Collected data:
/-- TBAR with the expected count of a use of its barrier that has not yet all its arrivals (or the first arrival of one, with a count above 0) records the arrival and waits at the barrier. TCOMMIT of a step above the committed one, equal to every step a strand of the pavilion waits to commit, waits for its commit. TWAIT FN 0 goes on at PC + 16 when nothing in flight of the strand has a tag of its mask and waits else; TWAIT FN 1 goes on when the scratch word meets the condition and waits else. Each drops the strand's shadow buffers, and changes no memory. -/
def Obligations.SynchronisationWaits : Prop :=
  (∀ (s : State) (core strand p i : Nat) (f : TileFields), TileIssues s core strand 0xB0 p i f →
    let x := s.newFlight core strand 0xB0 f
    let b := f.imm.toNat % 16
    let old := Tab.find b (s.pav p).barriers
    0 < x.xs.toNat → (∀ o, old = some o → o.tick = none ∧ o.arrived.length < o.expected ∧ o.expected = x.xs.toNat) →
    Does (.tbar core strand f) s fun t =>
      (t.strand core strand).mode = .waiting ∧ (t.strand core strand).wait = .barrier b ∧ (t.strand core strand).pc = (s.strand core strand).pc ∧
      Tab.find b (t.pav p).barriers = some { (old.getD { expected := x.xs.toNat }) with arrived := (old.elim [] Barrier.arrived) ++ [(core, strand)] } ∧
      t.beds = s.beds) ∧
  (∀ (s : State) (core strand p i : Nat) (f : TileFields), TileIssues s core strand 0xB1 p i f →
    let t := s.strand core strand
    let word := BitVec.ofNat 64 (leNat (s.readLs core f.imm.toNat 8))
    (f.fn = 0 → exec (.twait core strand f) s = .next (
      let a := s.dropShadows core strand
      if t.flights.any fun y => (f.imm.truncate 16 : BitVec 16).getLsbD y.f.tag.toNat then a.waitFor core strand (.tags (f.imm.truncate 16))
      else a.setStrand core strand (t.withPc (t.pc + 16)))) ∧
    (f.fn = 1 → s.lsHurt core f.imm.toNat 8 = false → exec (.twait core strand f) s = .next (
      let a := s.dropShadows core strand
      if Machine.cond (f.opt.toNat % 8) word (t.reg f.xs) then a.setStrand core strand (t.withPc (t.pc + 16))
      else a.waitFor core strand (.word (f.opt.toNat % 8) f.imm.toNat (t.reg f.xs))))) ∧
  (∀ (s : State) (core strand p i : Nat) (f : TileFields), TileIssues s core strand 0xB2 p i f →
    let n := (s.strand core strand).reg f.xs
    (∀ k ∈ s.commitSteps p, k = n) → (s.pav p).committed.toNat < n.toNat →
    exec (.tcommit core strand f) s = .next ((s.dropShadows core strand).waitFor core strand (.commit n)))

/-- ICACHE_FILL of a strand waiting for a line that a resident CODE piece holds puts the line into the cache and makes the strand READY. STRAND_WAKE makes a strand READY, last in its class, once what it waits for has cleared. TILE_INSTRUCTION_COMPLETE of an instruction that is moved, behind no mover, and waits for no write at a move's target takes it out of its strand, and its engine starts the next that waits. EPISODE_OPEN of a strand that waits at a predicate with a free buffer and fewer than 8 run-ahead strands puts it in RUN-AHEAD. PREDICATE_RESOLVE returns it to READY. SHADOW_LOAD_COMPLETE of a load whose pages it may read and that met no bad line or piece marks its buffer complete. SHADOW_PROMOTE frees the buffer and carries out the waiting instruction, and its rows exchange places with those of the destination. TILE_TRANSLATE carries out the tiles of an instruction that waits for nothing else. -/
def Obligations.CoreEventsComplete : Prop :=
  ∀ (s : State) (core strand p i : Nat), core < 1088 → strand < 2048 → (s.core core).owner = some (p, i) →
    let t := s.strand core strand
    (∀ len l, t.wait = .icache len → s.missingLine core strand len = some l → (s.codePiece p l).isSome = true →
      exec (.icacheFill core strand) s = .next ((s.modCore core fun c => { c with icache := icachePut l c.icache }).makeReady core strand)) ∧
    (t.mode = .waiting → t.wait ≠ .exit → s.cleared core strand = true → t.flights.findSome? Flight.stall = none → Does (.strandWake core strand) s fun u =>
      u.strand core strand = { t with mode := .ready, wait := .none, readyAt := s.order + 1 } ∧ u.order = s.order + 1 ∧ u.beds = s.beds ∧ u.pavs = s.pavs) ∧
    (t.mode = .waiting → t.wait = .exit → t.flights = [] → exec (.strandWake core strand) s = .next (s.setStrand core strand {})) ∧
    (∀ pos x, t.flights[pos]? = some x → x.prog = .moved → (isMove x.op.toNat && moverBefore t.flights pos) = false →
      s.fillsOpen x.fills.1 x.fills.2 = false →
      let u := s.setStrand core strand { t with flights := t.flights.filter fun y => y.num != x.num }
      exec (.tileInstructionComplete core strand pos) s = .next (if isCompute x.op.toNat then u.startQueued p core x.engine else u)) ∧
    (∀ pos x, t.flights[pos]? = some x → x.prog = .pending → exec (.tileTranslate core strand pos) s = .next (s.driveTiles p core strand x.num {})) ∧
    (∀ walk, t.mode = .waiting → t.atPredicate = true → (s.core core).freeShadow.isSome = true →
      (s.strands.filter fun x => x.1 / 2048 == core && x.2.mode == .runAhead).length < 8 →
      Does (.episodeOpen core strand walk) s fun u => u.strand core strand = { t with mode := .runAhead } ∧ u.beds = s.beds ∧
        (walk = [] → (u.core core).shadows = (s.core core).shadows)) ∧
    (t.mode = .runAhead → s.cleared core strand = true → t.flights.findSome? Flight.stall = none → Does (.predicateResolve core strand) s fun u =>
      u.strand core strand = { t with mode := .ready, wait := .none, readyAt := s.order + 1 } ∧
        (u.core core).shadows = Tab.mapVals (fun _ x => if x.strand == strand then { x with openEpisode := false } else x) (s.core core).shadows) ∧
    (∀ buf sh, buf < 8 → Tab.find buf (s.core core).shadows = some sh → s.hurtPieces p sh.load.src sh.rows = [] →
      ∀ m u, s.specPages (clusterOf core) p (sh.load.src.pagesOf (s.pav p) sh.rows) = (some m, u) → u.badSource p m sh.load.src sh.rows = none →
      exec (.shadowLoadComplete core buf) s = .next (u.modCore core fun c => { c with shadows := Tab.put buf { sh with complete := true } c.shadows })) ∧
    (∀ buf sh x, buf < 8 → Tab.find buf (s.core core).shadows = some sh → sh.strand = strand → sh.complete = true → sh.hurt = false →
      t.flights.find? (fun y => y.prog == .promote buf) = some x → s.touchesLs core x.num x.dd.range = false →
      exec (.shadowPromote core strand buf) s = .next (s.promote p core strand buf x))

AIM OF THE EXERCISE:
Report, from the entries above, each line where "engine" is found.

SOLUTION:
/-- ICACHE_FILL of a strand waiting for a line that a resident CODE piece holds puts the line into the cache and makes the strand READY. STRAND_WAKE makes a strand READY, last in its class, once what it waits for has cleared. TILE_INSTRUCTION_COMPLETE of an instruction that is moved, behind no mover, and waits for no write at a move's target takes it out of its strand, and its engine starts the next that waits. EPISODE_OPEN of a strand that waits at a predicate with a free buffer and fewer than 8 run-ahead strands puts it in RUN-AHEAD. PREDICATE_RESOLVE returns it to READY. SHADOW_LOAD_COMPLETE of a load whose pages it may read and that met no bad line or piece marks its buffer complete. SHADOW_PROMOTE frees the buffer and carries out the waiting instruction, and its rows exchange places with those of the destination. TILE_TRANSLATE carries out the tiles of an instruction that waits for nothing else. -/
      exec (.tileInstructionComplete core strand pos) s = .next (if isCompute x.op.toNat then u.startQueued p core x.engine else u)) ∧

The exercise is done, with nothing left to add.